Task to carry out:
When you reach the line containing "k f).pending = s.pending := rfl" in the records below, start copying exactly, and stop once you have copied the line containing "o f).cores = s.cores := rfl".

******************************

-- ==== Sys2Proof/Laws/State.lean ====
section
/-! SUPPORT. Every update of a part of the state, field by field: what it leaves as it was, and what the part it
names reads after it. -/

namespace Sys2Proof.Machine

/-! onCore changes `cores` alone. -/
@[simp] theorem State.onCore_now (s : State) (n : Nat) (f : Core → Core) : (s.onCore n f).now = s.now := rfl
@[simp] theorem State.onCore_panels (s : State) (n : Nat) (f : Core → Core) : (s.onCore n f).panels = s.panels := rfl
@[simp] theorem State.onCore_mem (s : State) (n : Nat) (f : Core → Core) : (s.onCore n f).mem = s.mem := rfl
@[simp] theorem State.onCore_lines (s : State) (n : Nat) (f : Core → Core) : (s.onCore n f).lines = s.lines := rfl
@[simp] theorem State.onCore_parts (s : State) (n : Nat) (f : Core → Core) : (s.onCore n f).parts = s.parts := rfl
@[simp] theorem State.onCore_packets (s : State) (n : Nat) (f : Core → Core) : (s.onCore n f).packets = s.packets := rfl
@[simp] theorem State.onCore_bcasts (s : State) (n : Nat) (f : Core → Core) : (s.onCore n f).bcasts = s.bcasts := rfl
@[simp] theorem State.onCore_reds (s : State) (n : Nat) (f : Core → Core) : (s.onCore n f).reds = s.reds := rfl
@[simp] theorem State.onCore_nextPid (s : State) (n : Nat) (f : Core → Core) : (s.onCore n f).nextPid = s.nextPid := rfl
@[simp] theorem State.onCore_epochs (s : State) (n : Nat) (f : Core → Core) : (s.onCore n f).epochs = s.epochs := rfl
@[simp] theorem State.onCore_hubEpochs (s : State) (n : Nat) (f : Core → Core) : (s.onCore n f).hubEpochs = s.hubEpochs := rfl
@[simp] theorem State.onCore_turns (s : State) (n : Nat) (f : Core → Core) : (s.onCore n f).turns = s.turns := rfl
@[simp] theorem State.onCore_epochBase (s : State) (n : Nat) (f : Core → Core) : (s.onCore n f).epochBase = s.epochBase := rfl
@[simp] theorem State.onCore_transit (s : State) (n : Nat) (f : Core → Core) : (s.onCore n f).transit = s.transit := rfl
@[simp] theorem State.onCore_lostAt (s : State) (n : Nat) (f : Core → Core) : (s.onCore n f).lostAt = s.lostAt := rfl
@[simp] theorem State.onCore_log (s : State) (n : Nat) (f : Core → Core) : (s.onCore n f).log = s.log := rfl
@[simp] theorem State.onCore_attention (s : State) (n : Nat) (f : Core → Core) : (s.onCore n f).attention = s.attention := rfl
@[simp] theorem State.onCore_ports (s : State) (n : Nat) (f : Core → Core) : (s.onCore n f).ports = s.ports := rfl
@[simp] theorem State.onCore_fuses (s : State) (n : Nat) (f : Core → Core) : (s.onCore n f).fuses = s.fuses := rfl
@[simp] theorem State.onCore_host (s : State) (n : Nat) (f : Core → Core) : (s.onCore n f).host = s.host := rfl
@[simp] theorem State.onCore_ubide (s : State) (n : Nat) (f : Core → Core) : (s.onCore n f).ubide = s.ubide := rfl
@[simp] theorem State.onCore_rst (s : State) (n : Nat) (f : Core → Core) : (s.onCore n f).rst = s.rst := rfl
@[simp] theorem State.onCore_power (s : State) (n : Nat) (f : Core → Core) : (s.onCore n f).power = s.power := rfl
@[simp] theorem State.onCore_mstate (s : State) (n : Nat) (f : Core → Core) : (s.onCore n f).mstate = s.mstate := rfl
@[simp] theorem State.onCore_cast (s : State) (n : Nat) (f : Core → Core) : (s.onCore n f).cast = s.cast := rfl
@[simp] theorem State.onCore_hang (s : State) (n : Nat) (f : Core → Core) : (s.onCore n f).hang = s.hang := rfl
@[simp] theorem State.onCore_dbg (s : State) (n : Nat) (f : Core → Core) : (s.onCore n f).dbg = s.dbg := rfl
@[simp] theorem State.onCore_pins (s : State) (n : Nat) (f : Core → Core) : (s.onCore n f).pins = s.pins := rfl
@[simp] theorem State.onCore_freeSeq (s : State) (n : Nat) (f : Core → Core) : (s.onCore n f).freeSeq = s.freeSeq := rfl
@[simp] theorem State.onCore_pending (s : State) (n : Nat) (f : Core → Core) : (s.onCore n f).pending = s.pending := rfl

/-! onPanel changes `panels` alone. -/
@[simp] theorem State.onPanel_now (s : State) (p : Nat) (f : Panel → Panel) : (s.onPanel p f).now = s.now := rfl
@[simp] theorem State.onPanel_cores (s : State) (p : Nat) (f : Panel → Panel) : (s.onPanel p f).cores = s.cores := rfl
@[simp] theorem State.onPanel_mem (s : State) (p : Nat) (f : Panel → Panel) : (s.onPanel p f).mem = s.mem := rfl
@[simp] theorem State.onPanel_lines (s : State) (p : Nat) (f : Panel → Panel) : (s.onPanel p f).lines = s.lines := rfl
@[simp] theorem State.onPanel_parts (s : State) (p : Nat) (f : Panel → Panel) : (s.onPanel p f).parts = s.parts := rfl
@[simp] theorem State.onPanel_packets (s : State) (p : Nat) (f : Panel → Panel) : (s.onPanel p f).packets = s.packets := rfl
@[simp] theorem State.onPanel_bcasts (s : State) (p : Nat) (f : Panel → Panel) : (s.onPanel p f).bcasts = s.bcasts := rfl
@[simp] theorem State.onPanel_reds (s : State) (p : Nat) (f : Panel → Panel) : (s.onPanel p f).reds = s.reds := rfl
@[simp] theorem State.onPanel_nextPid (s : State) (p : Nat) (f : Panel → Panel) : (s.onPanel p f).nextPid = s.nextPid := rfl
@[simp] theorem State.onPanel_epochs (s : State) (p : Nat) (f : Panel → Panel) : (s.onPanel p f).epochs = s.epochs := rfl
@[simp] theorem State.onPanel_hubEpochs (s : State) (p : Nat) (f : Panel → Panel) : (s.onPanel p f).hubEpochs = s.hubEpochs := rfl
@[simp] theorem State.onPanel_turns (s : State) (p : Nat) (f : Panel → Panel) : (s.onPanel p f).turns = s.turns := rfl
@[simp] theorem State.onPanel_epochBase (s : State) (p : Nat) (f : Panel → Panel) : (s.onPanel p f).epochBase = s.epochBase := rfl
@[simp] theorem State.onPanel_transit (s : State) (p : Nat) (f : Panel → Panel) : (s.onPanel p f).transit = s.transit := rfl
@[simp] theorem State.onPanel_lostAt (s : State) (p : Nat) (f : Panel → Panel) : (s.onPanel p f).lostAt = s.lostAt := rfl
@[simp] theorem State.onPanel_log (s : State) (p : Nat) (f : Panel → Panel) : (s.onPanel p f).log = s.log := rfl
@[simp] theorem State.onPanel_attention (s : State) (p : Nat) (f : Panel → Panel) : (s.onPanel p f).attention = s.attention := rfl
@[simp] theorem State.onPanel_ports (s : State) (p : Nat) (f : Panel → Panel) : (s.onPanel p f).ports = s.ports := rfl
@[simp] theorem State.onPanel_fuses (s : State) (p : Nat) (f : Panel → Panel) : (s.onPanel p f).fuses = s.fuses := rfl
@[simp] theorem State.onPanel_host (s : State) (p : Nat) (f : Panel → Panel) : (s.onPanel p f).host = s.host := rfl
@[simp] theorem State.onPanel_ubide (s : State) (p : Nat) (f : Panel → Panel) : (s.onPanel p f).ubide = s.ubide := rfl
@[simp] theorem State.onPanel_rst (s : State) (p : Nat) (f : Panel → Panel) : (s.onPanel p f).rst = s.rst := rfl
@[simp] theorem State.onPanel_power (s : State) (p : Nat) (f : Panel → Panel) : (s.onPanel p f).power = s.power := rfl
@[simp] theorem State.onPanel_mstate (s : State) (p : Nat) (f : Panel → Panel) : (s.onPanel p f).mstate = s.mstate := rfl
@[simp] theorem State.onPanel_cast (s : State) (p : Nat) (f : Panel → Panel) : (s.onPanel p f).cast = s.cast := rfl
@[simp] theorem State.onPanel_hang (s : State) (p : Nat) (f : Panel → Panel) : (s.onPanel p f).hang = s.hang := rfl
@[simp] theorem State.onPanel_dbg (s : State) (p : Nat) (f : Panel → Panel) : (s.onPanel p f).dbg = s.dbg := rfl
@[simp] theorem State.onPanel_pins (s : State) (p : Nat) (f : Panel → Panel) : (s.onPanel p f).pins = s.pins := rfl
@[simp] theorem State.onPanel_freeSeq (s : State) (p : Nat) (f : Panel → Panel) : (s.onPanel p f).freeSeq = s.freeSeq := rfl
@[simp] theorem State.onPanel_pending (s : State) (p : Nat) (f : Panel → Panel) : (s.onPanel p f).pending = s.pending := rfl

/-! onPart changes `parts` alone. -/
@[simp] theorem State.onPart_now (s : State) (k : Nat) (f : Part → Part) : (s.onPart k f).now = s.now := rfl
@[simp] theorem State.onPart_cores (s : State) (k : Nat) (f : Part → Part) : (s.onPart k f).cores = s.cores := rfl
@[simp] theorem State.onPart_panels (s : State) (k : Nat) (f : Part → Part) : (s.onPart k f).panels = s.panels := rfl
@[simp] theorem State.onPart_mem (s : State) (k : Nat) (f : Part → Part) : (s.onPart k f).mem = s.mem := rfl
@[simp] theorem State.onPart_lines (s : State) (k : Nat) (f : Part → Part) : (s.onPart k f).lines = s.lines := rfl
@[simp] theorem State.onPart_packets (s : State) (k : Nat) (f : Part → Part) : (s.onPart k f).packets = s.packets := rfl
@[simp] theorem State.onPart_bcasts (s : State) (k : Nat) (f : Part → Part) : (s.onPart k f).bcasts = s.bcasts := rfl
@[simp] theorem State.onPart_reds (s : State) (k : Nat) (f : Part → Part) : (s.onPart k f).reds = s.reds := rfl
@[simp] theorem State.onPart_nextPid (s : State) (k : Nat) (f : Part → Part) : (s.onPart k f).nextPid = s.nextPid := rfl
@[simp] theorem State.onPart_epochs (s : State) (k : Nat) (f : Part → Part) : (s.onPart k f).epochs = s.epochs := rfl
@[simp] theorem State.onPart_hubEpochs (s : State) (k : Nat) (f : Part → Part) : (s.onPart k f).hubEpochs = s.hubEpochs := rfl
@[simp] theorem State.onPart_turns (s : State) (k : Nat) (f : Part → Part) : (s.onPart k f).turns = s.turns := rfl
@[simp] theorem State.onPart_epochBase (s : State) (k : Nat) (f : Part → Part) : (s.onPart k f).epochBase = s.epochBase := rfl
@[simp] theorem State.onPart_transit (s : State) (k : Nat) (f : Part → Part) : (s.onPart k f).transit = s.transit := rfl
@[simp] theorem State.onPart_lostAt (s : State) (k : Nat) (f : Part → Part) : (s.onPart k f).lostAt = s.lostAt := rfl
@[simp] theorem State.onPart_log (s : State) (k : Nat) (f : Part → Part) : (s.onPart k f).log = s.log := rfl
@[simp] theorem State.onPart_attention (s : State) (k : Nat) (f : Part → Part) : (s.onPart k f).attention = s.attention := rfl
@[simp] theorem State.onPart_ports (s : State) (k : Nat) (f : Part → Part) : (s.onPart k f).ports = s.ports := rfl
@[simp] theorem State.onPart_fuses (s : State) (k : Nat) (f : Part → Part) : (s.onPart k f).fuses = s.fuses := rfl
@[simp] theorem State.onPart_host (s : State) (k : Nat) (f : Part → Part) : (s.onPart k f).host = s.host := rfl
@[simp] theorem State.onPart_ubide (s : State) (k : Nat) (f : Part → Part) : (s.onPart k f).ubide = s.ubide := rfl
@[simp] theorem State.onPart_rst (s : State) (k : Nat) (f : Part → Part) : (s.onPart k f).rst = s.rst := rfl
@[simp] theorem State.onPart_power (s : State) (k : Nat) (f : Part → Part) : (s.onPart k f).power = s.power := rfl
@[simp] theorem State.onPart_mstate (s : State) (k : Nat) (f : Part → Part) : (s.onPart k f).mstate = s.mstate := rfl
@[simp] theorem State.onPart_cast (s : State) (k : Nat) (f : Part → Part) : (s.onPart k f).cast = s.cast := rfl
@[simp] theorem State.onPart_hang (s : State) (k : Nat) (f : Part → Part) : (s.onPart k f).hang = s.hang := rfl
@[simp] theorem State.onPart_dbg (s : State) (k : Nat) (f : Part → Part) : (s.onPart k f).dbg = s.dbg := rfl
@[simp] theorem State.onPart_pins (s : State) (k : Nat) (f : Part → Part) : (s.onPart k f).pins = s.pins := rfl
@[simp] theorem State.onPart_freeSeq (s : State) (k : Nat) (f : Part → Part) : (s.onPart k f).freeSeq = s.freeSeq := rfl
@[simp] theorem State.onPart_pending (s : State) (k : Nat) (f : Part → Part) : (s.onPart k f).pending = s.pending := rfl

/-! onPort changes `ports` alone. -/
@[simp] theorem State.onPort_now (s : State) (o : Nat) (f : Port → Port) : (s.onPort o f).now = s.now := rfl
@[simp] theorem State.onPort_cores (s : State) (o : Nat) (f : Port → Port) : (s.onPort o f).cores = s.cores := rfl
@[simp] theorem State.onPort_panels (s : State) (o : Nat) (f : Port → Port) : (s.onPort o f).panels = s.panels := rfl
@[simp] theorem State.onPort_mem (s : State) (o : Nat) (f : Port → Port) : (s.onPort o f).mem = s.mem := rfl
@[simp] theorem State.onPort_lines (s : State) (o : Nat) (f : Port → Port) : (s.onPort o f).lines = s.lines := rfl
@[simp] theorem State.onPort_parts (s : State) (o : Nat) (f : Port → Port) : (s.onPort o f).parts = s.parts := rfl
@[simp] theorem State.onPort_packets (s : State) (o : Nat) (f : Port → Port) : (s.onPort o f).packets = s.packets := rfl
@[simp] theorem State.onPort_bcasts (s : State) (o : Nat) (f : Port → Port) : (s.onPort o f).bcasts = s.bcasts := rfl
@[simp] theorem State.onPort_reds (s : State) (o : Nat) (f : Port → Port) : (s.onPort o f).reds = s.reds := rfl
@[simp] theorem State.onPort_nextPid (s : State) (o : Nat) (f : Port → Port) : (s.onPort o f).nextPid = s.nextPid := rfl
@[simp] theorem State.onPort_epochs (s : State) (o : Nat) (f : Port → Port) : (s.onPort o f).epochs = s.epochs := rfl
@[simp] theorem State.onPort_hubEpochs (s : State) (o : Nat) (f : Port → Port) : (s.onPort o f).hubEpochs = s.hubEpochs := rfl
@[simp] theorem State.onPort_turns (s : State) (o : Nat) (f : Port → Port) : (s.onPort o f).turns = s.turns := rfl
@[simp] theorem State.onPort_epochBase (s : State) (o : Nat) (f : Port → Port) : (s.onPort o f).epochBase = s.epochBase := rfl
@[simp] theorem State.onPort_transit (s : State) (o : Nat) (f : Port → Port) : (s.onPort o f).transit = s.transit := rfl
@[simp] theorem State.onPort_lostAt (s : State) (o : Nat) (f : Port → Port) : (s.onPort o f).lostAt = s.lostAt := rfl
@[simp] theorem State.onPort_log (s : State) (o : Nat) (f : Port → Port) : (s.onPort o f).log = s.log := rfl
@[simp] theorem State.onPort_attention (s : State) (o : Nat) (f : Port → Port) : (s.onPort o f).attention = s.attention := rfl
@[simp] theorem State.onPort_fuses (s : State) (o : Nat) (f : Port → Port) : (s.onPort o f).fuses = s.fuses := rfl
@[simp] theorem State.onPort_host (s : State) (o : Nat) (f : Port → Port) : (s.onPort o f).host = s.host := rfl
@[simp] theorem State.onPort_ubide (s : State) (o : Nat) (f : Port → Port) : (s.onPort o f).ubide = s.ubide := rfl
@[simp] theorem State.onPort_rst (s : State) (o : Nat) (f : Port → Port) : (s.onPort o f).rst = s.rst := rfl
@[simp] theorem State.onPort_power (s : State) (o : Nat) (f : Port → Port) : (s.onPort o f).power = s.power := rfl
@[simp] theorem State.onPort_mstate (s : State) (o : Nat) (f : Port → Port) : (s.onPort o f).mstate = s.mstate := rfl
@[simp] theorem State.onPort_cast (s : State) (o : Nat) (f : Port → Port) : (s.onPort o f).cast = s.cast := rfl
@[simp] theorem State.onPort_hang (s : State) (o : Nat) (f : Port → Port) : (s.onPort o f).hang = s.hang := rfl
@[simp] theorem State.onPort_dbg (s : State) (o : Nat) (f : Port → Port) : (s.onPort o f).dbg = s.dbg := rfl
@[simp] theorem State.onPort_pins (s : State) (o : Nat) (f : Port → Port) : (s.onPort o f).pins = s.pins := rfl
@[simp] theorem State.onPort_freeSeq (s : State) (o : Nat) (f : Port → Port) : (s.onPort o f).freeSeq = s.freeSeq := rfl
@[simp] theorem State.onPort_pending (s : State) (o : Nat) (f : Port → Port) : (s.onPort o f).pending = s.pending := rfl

******************************

Written response:
@[simp] theorem State.onPart_pending (s : State) (k : Nat) (f : Part → Part) : (s.onPart k f).pending = s.pending := rfl

/-! onPort changes `ports` alone. -/
@[simp] theorem State.onPort_now (s : State) (o : Nat) (f : Port → Port) : (s.onPort o f).now = s.now := rfl
@[simp] theorem State.onPort_cores (s : State) (o : Nat) (f : Port → Port) : (s.onPort o f).cores = s.cores := rfl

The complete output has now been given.